Extracted information:
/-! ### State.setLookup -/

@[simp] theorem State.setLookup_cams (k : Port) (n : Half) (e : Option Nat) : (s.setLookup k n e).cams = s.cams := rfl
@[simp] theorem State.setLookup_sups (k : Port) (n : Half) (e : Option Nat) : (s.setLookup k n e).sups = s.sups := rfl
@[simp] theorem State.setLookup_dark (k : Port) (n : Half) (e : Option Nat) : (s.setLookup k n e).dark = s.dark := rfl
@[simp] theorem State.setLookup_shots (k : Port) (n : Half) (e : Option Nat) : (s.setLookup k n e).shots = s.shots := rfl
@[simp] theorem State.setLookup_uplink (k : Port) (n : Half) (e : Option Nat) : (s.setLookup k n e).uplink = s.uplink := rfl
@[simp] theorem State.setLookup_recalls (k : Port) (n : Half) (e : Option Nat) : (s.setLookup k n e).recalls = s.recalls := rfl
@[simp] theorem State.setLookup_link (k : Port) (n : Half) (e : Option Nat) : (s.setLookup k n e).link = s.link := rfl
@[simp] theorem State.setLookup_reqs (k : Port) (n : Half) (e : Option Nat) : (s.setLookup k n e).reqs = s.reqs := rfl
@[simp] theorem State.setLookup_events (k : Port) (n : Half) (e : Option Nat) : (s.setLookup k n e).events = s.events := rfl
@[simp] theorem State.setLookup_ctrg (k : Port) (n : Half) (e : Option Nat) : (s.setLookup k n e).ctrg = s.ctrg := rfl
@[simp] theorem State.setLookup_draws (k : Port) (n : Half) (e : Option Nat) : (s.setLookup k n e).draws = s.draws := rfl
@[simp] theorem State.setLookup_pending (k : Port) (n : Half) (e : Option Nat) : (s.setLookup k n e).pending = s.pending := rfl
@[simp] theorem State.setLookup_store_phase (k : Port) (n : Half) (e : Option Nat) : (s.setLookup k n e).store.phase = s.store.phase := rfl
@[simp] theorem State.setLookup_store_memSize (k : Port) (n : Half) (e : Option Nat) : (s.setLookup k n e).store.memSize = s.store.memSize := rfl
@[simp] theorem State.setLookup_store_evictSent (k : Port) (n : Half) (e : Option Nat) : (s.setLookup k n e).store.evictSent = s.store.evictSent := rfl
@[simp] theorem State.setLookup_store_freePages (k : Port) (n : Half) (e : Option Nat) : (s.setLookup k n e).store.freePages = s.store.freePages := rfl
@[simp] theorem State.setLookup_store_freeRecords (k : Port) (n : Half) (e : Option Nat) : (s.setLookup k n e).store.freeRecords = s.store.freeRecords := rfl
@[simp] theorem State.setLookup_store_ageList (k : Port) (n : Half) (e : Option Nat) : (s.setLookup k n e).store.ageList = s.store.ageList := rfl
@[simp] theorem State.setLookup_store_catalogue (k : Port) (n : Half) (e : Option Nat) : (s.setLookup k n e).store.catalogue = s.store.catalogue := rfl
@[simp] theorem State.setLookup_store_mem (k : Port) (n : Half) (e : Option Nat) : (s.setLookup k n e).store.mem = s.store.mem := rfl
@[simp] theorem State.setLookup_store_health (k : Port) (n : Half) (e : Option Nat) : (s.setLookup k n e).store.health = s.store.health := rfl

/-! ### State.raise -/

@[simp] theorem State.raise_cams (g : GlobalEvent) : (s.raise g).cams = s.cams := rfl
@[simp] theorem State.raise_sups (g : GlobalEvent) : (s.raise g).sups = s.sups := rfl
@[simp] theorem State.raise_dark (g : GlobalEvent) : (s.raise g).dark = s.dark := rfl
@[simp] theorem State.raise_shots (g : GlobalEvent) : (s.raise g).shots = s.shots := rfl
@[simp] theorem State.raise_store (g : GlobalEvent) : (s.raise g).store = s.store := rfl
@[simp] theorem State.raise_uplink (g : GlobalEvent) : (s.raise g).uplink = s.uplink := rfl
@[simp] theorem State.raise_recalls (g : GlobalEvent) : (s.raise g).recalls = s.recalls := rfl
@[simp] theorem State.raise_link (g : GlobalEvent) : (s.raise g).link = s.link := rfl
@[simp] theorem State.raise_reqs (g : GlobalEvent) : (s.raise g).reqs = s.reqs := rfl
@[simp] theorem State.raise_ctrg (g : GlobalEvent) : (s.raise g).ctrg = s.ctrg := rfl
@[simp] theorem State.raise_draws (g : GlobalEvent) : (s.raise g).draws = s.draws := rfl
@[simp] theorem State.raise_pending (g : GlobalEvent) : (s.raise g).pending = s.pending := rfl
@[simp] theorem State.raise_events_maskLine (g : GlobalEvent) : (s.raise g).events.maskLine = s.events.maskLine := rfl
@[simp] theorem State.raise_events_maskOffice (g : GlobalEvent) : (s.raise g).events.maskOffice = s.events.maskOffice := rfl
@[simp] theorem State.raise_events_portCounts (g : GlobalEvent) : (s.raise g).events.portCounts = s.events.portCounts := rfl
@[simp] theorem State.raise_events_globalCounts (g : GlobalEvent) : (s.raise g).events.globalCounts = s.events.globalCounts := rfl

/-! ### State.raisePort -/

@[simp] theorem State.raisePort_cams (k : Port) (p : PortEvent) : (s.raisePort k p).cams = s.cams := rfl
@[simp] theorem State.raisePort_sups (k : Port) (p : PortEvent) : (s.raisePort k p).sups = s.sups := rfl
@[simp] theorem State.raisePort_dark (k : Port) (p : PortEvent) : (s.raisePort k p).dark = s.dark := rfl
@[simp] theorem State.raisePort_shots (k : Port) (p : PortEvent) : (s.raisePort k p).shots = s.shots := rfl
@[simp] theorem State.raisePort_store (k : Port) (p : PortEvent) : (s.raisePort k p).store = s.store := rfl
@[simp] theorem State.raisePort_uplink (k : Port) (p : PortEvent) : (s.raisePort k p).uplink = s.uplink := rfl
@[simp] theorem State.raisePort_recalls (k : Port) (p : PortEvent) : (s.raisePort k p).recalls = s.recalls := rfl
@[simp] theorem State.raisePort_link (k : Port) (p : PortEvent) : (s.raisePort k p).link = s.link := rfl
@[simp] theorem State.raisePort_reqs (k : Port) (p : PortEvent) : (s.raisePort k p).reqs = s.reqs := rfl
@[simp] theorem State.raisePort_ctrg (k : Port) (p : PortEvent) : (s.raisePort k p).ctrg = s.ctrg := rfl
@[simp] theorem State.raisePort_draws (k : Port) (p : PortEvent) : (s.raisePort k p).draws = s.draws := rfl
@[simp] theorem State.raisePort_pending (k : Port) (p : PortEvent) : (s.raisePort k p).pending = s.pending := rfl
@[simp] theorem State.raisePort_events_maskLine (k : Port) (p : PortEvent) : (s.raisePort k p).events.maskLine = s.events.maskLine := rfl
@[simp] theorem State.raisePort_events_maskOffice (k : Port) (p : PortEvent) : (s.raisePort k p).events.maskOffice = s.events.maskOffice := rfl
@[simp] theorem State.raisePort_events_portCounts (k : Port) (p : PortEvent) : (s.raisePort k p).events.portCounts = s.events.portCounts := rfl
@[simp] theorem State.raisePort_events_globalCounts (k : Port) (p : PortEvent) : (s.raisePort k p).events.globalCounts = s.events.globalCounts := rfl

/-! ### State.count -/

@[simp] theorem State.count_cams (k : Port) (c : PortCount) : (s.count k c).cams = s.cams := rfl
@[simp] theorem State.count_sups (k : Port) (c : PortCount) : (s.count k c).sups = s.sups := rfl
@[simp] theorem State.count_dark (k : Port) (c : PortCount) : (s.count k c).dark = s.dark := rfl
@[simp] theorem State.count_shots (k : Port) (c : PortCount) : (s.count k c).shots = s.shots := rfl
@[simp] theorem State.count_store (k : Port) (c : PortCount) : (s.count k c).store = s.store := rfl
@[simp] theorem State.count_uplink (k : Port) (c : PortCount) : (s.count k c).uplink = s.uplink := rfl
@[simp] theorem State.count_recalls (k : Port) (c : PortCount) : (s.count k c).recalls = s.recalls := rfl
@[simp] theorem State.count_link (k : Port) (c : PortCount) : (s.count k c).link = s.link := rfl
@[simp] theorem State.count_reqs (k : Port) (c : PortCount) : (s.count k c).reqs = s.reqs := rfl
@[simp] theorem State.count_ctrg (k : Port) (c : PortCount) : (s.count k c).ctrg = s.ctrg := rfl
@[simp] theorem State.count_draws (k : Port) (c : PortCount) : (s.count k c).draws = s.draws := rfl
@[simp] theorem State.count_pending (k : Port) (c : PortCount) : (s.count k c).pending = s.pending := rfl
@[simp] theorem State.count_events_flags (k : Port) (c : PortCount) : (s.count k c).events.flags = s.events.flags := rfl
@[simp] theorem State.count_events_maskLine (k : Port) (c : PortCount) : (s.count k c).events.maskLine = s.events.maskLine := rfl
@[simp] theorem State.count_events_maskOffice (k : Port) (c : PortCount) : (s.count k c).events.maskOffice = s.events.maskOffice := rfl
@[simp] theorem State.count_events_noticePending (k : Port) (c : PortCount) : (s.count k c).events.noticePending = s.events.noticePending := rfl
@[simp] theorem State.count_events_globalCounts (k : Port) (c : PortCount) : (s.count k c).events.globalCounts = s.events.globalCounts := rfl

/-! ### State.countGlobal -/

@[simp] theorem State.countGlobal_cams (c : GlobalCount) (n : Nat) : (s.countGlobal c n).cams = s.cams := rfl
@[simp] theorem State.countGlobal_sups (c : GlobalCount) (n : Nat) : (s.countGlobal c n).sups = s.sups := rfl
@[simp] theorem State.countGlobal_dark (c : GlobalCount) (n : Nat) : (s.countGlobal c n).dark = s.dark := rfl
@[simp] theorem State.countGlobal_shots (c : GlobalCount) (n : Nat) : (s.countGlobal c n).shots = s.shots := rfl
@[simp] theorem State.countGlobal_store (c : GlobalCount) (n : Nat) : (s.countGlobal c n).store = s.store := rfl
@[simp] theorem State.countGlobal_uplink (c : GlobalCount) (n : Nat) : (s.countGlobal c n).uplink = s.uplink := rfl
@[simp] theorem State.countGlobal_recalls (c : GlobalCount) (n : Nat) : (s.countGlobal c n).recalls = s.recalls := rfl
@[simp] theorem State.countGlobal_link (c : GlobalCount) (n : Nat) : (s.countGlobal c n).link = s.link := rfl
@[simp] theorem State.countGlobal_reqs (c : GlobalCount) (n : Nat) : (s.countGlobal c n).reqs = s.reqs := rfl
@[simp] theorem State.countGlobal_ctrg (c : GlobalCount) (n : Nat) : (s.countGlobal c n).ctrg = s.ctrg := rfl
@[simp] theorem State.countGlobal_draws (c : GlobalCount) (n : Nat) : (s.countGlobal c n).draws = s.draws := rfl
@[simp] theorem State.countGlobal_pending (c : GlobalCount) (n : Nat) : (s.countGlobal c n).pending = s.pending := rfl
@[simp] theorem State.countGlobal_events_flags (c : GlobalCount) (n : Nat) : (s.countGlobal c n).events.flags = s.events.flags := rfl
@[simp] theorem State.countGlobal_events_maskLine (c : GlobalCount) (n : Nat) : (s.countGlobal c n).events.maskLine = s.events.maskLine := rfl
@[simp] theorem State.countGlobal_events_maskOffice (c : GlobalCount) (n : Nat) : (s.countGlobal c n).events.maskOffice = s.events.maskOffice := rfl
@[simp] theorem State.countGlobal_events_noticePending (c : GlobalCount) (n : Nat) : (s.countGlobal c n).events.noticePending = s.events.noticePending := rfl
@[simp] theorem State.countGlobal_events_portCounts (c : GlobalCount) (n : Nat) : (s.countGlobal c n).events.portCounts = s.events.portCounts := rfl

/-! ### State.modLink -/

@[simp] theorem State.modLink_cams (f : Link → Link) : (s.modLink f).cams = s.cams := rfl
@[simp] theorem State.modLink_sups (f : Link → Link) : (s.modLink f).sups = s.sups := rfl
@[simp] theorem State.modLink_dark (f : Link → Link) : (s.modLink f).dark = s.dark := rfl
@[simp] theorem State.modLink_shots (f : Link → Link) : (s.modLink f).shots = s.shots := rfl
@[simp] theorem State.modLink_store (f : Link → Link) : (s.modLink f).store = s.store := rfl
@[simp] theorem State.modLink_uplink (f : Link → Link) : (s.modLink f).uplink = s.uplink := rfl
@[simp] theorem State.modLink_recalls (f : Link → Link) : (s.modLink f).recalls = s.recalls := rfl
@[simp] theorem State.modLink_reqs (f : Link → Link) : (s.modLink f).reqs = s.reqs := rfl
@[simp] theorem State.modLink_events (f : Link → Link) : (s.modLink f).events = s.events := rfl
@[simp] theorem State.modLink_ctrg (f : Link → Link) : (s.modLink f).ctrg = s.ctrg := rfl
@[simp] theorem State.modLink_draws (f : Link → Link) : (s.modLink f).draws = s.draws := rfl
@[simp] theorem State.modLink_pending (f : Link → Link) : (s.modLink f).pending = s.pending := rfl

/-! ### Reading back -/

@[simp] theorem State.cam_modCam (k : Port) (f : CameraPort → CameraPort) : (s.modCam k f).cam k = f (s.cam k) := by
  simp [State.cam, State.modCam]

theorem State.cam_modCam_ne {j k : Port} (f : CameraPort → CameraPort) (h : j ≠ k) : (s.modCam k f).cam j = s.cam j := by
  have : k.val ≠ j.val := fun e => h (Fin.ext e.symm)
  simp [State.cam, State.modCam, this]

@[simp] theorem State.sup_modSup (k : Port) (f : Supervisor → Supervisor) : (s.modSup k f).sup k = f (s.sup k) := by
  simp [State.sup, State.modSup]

What to work on:
Begin at the first line of the entries above and copy every line exactly, ending with the line that contains "e).sups = s.sups := rfl".

Expected output:
/-! ### State.setLookup -/

@[simp] theorem State.setLookup_cams (k : Port) (n : Half) (e : Option Nat) : (s.setLookup k n e).cams = s.cams := rfl
@[simp] theorem State.setLookup_sups (k : Port) (n : Half) (e : Option Nat) : (s.setLookup k n e).sups = s.sups := rfl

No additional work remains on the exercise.